Further, in the training process in the classifier module, the low resolution and the corresponding labels are input into the classifier, the cross entropy loss function is calculated by using the prediction labels and the real labels, the classifier parameters are optimized through the Adam algorithm, and a classified classifier is obtained and stored as a pre-trained classifier.
Furthermore, the multi-scale information extraction module in the head component is an acceptance module in GoogleNet, and the characteristics obtained by the input image and the module are weighted and fused in the channel dimension by using the learnable parameters by using residual connection, so that the extracted characteristics are obtained.
Further, in the process of training the super-resolution network in the network training module, the super-resolution network loss is calculated by utilizing the high-resolution image in the image pair and the generated super-resolution image, and the network parameters are optimized by the Adam algorithm, so that a pre-training network is finally saved.
Further, in the network loss component, the super-resolution network loss includes an L1 loss, a perceived loss, but does not include a contrast loss.
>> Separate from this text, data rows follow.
/-! ## dropRegs -/

@[simp] theorem Chip.dropRegs_time (p : Nat → Bool) : (c.dropRegs p).time = c.time := rfl
@[simp] theorem Chip.dropRegs_mem (p : Nat → Bool) : (c.dropRegs p).mem = c.mem := rfl
@[simp] theorem Chip.dropRegs_cores (p : Nat → Bool) : (c.dropRegs p).cores = c.cores := rfl
@[simp] theorem Chip.dropRegs_routers (p : Nat → Bool) : (c.dropRegs p).routers = c.routers := rfl
@[simp] theorem Chip.dropRegs_bridge (p : Nat → Bool) : (c.dropRegs p).bridge = c.bridge := rfl
@[simp] theorem Chip.dropRegs_ports (p : Nat → Bool) : (c.dropRegs p).ports = c.ports := rfl
@[simp] theorem Chip.dropRegs_syncCount (p : Nat → Bool) : (c.dropRegs p).syncCount = c.syncCount := rfl
@[simp] theorem Chip.dropRegs_chans (p : Nat → Bool) : (c.dropRegs p).chans = c.chans := rfl
@[simp] theorem Chip.dropRegs_links (p : Nat → Bool) : (c.dropRegs p).links = c.links := rfl
@[simp] theorem Chip.dropRegs_sync (p : Nat → Bool) : (c.dropRegs p).sync = c.sync := rfl
@[simp] theorem Chip.dropRegs_dead (p : Nat → Bool) : (c.dropRegs p).dead = c.dead := rfl
@[simp] theorem Chip.dropRegs_rst (p : Nat → Bool) : (c.dropRegs p).rst = c.rst := rfl
@[simp] theorem Chip.dropRegs_rot (p : Nat → Bool) : (c.dropRegs p).rot = c.rot := rfl
@[simp] theorem Chip.dropRegs_dune (p : Nat → Bool) : (c.dropRegs p).dune = c.dune := rfl
@[simp] theorem Chip.dropRegs_pools (p : Nat → Bool) : (c.dropRegs p).pools = c.pools := rfl
@[simp] theorem Chip.dropRegs_dma (p : Nat → Bool) : (c.dropRegs p).dma = c.dma := rfl
@[simp] theorem Chip.dropRegs_fw (p : Nat → Bool) : (c.dropRegs p).fw = c.fw := rfl
@[simp] theorem Chip.dropRegs_host (p : Nat → Bool) : (c.dropRegs p).host = c.host := rfl
@[simp] theorem Chip.dropRegs_trip (p : Nat → Bool) : (c.dropRegs p).trip = c.trip := rfl
@[simp] theorem Chip.dropRegs_power (p : Nat → Bool) : (c.dropRegs p).power = c.power := rfl
@[simp] theorem Chip.dropRegs_tap (p : Nat → Bool) : (c.dropRegs p).tap = c.tap := rfl
@[simp] theorem Chip.dropRegs_fresh (p : Nat → Bool) : (c.dropRegs p).fresh = c.fresh := rfl
@[simp] theorem Chip.dropRegs_out (p : Nat → Bool) : (c.dropRegs p).out = c.out := rfl

/-! ## setCore -/

@[simp] theorem Chip.setCore_time (n : Nat) (k : Core) : (c.setCore n k).time = c.time := rfl
@[simp] theorem Chip.setCore_regs (n : Nat) (k : Core) : (c.setCore n k).regs = c.regs := rfl
@[simp] theorem Chip.setCore_mem (n : Nat) (k : Core) : (c.setCore n k).mem = c.mem := rfl
@[simp] theorem Chip.setCore_routers (n : Nat) (k : Core) : (c.setCore n k).routers = c.routers := rfl
@[simp] theorem Chip.setCore_bridge (n : Nat) (k : Core) : (c.setCore n k).bridge = c.bridge := rfl
@[simp] theorem Chip.setCore_ports (n : Nat) (k : Core) : (c.setCore n k).ports = c.ports := rfl
@[simp] theorem Chip.setCore_syncCount (n : Nat) (k : Core) : (c.setCore n k).syncCount = c.syncCount := rfl
@[simp] theorem Chip.setCore_chans (n : Nat) (k : Core) : (c.setCore n k).chans = c.chans := rfl
@[simp] theorem Chip.setCore_links (n : Nat) (k : Core) : (c.setCore n k).links = c.links := rfl
@[simp] theorem Chip.setCore_sync (n : Nat) (k : Core) : (c.setCore n k).sync = c.sync := rfl
@[simp] theorem Chip.setCore_dead (n : Nat) (k : Core) : (c.setCore n k).dead = c.dead := rfl
@[simp] theorem Chip.setCore_rst (n : Nat) (k : Core) : (c.setCore n k).rst = c.rst := rfl
@[simp] theorem Chip.setCore_rot (n : Nat) (k : Core) : (c.setCore n k).rot = c.rot := rfl
@[simp] theorem Chip.setCore_dune (n : Nat) (k : Core) : (c.setCore n k).dune = c.dune := rfl
@[simp] theorem Chip.setCore_pools (n : Nat) (k : Core) : (c.setCore n k).pools = c.pools := rfl
@[simp] theorem Chip.setCore_dma (n : Nat) (k : Core) : (c.setCore n k).dma = c.dma := rfl
@[simp] theorem Chip.setCore_fw (n : Nat) (k : Core) : (c.setCore n k).fw = c.fw := rfl
@[simp] theorem Chip.setCore_host (n : Nat) (k : Core) : (c.setCore n k).host = c.host := rfl
@[simp] theorem Chip.setCore_trip (n : Nat) (k : Core) : (c.setCore n k).trip = c.trip := rfl
@[simp] theorem Chip.setCore_power (n : Nat) (k : Core) : (c.setCore n k).power = c.power := rfl
@[simp] theorem Chip.setCore_tap (n : Nat) (k : Core) : (c.setCore n k).tap = c.tap := rfl
@[simp] theorem Chip.setCore_fresh (n : Nat) (k : Core) : (c.setCore n k).fresh = c.fresh := rfl
@[simp] theorem Chip.setCore_out (n : Nat) (k : Core) : (c.setCore n k).out = c.out := rfl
After the technical scheme is adopted, compared with the prior art, the method has the following beneficial effects:
1) The technology of the two-stage medical image super-resolution frame design is adopted, so that the performance of a machine vision task can be considered by the medical image super-resolution, the technical aim of pertinently improving the quality of a reconstructed image is provided for medical diagnosis analysis, and the technical problem of lack of the medical image super-resolution for reconstructing the image according to the actual application effect is solved;
2) The technical aim of enabling the model to learn the characteristics of the medical image more pertinently can be achieved by adopting the technology of fine tuning by combining the downstream task on the basis of the pre-training super-resolution network with the self-adaptive multi-scale information extraction design, and the technical problem that the natural image super-resolution model is possibly not adapted when the natural image super-resolution model is migrated to the medical image task due to the difference between the medical image and the natural image is solved;
3) The improved multi-sample comparison learning strategy technology is adopted, so that the technical purposes of enabling the super-resolution image to be faster and better approximate to the high-resolution image, improving the training convergence speed and improving the reconstruction quality in the optimization process can be realized, and the technical problems of slow convergence and low efficiency possibly existing in the high-performance model with large training parameters are solved;
in summary, the invention adopts the combination of the technologies 1-3, thereby promoting the medical image super-resolution to more pertinently improve the quality of the reconstructed image by utilizing the result of the machine vision task, and overcoming the problems that the single consideration medical image super-resolution result improves the human visual effect but neglects the influence on the machine vision task in the prior art.
Drawings
FIG. 1 is a flow chart of a method for enhancing machine vision of medical images using super resolution techniques.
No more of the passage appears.